一位我不认识的朋友问得好,“你们笔会几个人去一趟德国,光机票食宿费就不止7万元吧?为什么明明看见中共‘更冷酷更卑鄙的谋杀’,自己却不肯向那位把7万元当天文数字的可怜老人伸出援手呢?”

没有什么文化的唐德英老人没有和你们论战,她还在默默地持之以恒地抗争;她也没有时间和精力与漂浮云端的“勇士”们战斗。你们总该“息争”了吧。

一年过去了。

谁也没有料到,你们还没有放过真正的64英雄母亲唐德英。
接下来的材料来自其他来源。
theorem witness_FaultsArePrecise :
    (withPort [.deliver ⟨0x31#8, []⟩]).port = .deliver ⟨0x31#8, []⟩ :: [] := by decide

theorem witness_FirstErrorIsSticky :
    (∃ t, step { withPort [.reset] with err := .frame } = .next t) ∧
      (∃ t, step { withPort [.deliver ⟨0x10#8, []⟩] with err := .frame } = .next t) ∧ Code.frame ≠ .ok ∧
      (∃ t, step (withPort [.deliver ⟨0x10#8, []⟩]) = .next t) ∧ (withPort [.deliver ⟨0x10#8, []⟩]).err = .ok ∧
      (∃ t, step State.reset = .next t) ∧ State.reset.port = [] ∧
      ∃ t, step (withPort [.sensor (.wait 3)]) = .next t :=
  ⟨⟨_, rfl⟩, ⟨_, rfl⟩, by decide, ⟨_, rfl⟩, rfl, ⟨_, rfl⟩, rfl, ⟨_, rfl⟩⟩

theorem witness_ErrIsFirstFaultOfSequence :
    (withPort [.deliver ⟨0x31#8, []⟩, .deliver ⟨0x10#8, []⟩, .reset]).err = .ok ∧
      (withPort [.deliver ⟨0x31#8, []⟩, .deliver ⟨0x10#8, []⟩, .reset]).port =
        [(⟨0x31#8, []⟩ : Frame), ⟨0x10#8, []⟩].map HostMove.deliver ++ [.reset] := by decide

theorem witness_ResetClearsEveryRegister :
    ({ loaded (some exampleCoefs) (some 1#10) (some 2#10) with port := [.reset] } : State).port = .reset :: [] := by decide

theorem witness_WaitsForTheHost : State.reset.port = [] := rfl

theorem witness_SensorActionsChangeNothing :
    ({ loaded (some exampleCoefs) none none with port := [.sensor (.setPin .reset true)] } : State).port =
      .sensor (.setPin .reset true) :: [] := by decide

theorem witness_OnlyNamedWritersWrite :
    (withPort [.deliver ⟨0x02#8, [1, 2]⟩]).port = .deliver ⟨0x02#8, [1, 2]⟩ :: [] ∧
      ∃ t, step (withPort [.deliver ⟨0x02#8, [1, 2]⟩]) = .next t ∧ t.rawT ≠ State.reset.rawT :=
  ⟨rfl, _, rfl, by decide⟩

/-- A state that meets the invariant with a coefficient set, an accumulator and both outputs. -/
theorem witness_StepKeepsInvariant :
    let s : State :=
      { loaded (some exampleCoefs) (some 1#10) (some 2#10) with
        pcomp := some 0x00B752CE1C#40, presOut := some 0x405825EB100B02C0#64, tempOut := some 0x4037515885FB3707#64
        port := [.deliver ⟨0x10#8, []⟩] }
    Inv s ∧ ∃ t, step s = .next t := by
  refine ⟨⟨?_, ?_, rfl, ?_, ?_⟩, _, rfl⟩
  · rintro c ⟨⟩; decide
  · rintro v ⟨⟩; decide
  · rintro - v ⟨⟩; decide
  · rintro - v ⟨⟩; exact ⟨507#10, by decide⟩

theorem witness_CoefficientsSurviveUntilInvalidated :
    (∀ m ∈ (withPort [.sensor (.setPin .reset true), .deliver ⟨0x10#8, []⟩]).port.take 2,
        m ≠ .reset ∧ ¬ m.loadsCoefs ∧ ¬ m.performs .invcoef) ∧
      ∃ t, Host.Core.run core 2 (withPort [.sensor (.setPin .reset true), .deliver ⟨0x10#8, []⟩]) = .next t := by
  refine ⟨?_, _, rfl⟩
  intro m hm
  simp [withPort] at hm
  rcases hm with rfl | rfl <;> simp [HostMove.performs, HostMove.loadsCoefs, encode]

theorem witness_OldCoefficientsNeverReadAgain :
    (HostMove.deliver ⟨0x20#8, []⟩).performs .invcoef ∧
      (HostMove.deliver ⟨0x04#8, [1, 2, 3, 4, 5, 6, 7, 8]⟩).loadsCoefs :=
  ⟨rfl, _, _, _, _, _, _, _, _, rfl⟩

theorem witness_OnlyComputesConsume :
    Instr.rdStatus ≠ .compp ∧ Instr.rdStatus ≠ .compt ∧ (∃ t, exec .rdStatus State.reset = .next t) ∧
      readiness .compp (loaded (some exampleCoefs) (some 1#10) (some 2#10)) = .ok ∧
      readiness .compt (loaded (some exampleCoefs) none (some 2#10)) = .ok ∧
      ∃ t, exec .compt (loaded (some exampleCoefs) none (some 2#10)) = .next t :=
  ⟨by decide, by decide, ⟨_, rfl⟩, rfl, rfl, ⟨_, rfl⟩⟩

theorem witness_LoadedInputsAlwaysCompute :
    (withPort (deliveries [.ldcoef 0 1 2 3 4 5 6 7, .ldrawp 8 9, .ldrawt 10 11, .compp])).port =
      deliveries [.ldcoef 0 1 2 3 4 5 6 7, .ldrawp 8 9, .ldrawt 10 11, .compp] ++ [] := by decide

theorem witness_PseudoOperationsExpand :
    ({ loaded (some exampleCoefs) none none with port := deliveries (Pseudo.pressure 1 2 3 4).expand } : State).port =
        deliveries (Pseudo.pressure 1 2 3 4).expand ++ [] ∧
      (loaded (some exampleCoefs) none none).coef = some exampleCoefs ∧
      (withPort (deliveries (Pseudo.temperature 3 4).expand)).port = deliveries (Pseudo.temperature 3 4).expand ++ [] ∧
      (withPort (deliveries (Pseudo.reload 1 2 3 4 5 6 7 8).expand)).port =
        deliveries (Pseudo.reload 1 2 3 4 5 6 7 8).expand ++ [] := by decide

/-- A sensor shut down and nothing received, as the host knows it. -/
def asleep : SensorView :=
  ⟨true, false, 0, none, []⟩

/-- R61, R72: a load frame's length is what its command receives. -/
theorem test_receives :
    ∀ c ∈ [SensorCommand.readCoefficients, .readRawPressure, .readRawTemperature], ∀ op ∈ c.loadOp,
      Frame.payloadBytes op = c.receives := by decide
你们借64屠杀18周年座谈会,掀起又一波且更进一步的“恶攻”——在由你署名整理的《“天安门母亲”64十八周年座谈会纪要全文》,公然散布这样的谣言:“去年四川成都的周国聪案,给7万块钱,就闭嘴,就不再追究,……”

这种动机可疑的行动理所当然地引起反弹。

要求你们道歉是完全合理的。

丁子霖女士,我现在暂不分析这次侮辱唐德英的动机、背景、效果之类,我只想告诉你,唐德英收7万元后,没有“闭口”,也在持之以恒地“追究”。

你们错了。错了道歉是应该的。

我邀请你和与你有关的人(包括刘哓波),来成都访问唐德英女士,我保证全程陪同,请唐女士出示她继续追究的证据。这该可以了吧。
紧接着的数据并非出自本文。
-- ==== Sys2Proof/Syntax.lean ====
section
/-!
DEFINITION. The commands of the block (spec/opcode_table.json) and the shapes of their operands.
-/
namespace Sys2Proof

/-- A host command as one queue accepted it: the function and the queue that carry it, the module it was
forwarded from (01_serving_roles.md R11) with the tenant it carries, and its eight doublewords (04_host_queues.md Table 4.5). -/
structure Cmd where
  /-- Function 0–16 (04 R83). -/
  fn : Nat
  /-- Queue pair 0–63. -/
  q : Nat
  /-- Fabric ID of the accepting module and the tenant, when the command was forwarded here. -/
  src : Option (Nat × Nat)
  /-- The accepting module's slot, in a command that was forwarded or mirrored: it tells equal commands apart, and finds the slot again
  when the completion comes. -/
  tag : Nat := 0
  w0 : Word
  w1 : Word
  w2 : Word
  w3 : Word
  w4 : Word
  w5 : Word
  w6 : Word
  w7 : Word
deriving DecidableEq, Repr

/-- A function that is enabled and disabled as a whole (02_module_organisation.md R47). -/
inductive FnId where
  | island (i : Nat)
  | link (port sub : Nat)
  | tenant (t : Nat)
  | ladle (l : Nat)
  | queue (fn q : Nat)
  | kettle (fn : Nat)
  | bank (b : Nat)
deriving DecidableEq, Repr

/-- The two paths to the MGMT block (03_configuration_image_and_startup.md R71). -/
inductive Path where
  | mgmt | phys
deriving DecidableEq, Repr

/-- Causes of an emergency stop (17_shaping_and_budgets.md R508). -/
inductive StopCause where
  | resetPin | powerOk | sensorReset | sensorErase | junction | entropy | boundaryScan
deriving DecidableEq, Repr

/-- What the board presents when MOD_RESET_N and PWR_OK are both high (03 R64): the NVM's new bytes if it was rewritten, whether
it answers, whether the reads of both sections complete (03 Table 3.14), whether the device seed could be reconstructed (19_security.md R540),
whether the entropy health tests pass (19 R541), the MGMT_ADDR strap, the memory dies (part 0) and die-to-die lanes (part 3), by their number in
18_reliability_and_spares.md Table 18.3, of stacks that failed their first training and whose health data calls for a spare, and the stacks whose
training failed twice (03 R65). -/
structure BoardStart where
  nvm : Option (List (Nat × BitVec 8))
  nvmOk : Bool
  sectionsOk : Bool
  seedOk : Bool
  entropyOk : Bool
  addr : Nat
  retrained : List (Nat × Nat)
  failedStacks : List Nat
deriving DecidableEq, Repr

/-- Boundary-scan instructions, and the TAP's passage through Test-Logic-Reset (21_power_pins_package.md R592, R593). -/
inductive ScanInstr where
  | bypass | idcode | samplePreload | extest | extestPulse | extestTrain | clamp | highz | testLogicReset
deriving DecidableEq, Repr

/-- A rail reading of one AVSBus pass (21 R577): rail selector, millivolts, units of 0.1 A. -/
structure RailSample where
  rail : Nat
  mv : Nat
  deciAmp : Nat
deriving DecidableEq, Repr

/-- Which interrupt mask a write reaches (04_host_queues.md Table 4.3, R111). -/
inductive IrqMask where
  | lo | hi | evt
  | msix (vector : Nat)
deriving DecidableEq, Repr

/-- Whose register a write reaches: a function's block, a queue-pair page, a Kettle block, the MSI-X table of a function, the SR-IOV capability of the
physical function, or the MGMT block by one path. -/
inductive RegSpace where
  | func (fn : Nat)
  | queue (fn q : Nat)
  | kettle (fn : Nat)
  | msix (fn : Nat)
  | sriov
  | mgmt (p : Path)
deriving DecidableEq, Repr

/-- The base header of a Horxiza packet (14_fabric_ports_and_addressing.md Table 14.3). -/
structure BaseHdr where
  version : Nat
  kind : Nat
  cls : Nat
  locked : Bool
  entropy : Nat
  membership : Nat
  dest : Nat
  src : Nat
  length : Nat
  stamp : Nat
  keyEpoch : Nat
  seq : Nat
deriving DecidableEq, Repr

/-- The transport header (15_message_transport.md Table 15.3). -/
structure TransHdr where
  type : Nat
  mode : Nat
  final : Bool
  dstEp : Nat
  dstGen : Nat
  srcEp : Nat
  srcGen : Nat
  reason : Nat
  serial : Nat
  packet : Nat
  msgLength : Nat
  tag : Nat
  hintUs : Nat
  mkey : Nat
  off64 : Nat
deriving DecidableEq, Repr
我希望、期待你尊重事实,向周国聪母亲唐德英赔礼道歉。如果这样做了,对“天安门母亲”群体只会增辉不会添黑。我相信。

我等待着。
?? ??即颂
时绥!

?? ?? ?? ?? ?? ?? ?? ?? ?? ?? ?? ?? ?? ?? ?? ?? ?? ?? ?? ?? ?? 成都 ?? ??周钰樵

?? ?? ?? ?? ?? ?? ?? ?? ?? ?? ??2007年7月5日凌晨3时15分

附1:

我引用冉云飞先生去年在《十七年生死永难忘》一文中的几段话,供刘晓波、丁子霖女士、“天安门母亲”群体参考:“但我认为维权的方式未必只有一条……”“我认为每一种维权方式,你可以不认同,但要尊重别人的选择……”“所谓因得到七万元的“困难补助”后的息诉协议,也不可能真正阻止历史最终来做公平地裁决64问题。周国聪家属从个人的实际情形和生活状况出发,做出这样的妥协,应该有他们的实际考虑,但肯定有深深的无奈和无助,这是任何一位公民在这样的专制国家,都有的感受,我想理应获得我们深深的理解与同情。”

我赞同冉云飞的观点。


附2:

茅于轼先生最近的文章《为富人说话,替穷人办事》引起一些争议。美国学者薛涌亦参加进来。刘晓波批评薛涌说:“但批判要有证据,不能以为正义在手就信口胡说。”

我认同刘晓波的观点。

亦请刘晓波、丁子霖以此观点言说与行动。

刘晓波批评薛涌时又说:“人家(指茅于轼)是在足踏实地的为穷人做事,如果没有证据就攻击他(指茅于轼),我认为有失厚道。”

我认同刘晓波的观点。

亦请丁子霖、刘晓波包括小律师刘路不要“有失厚道”。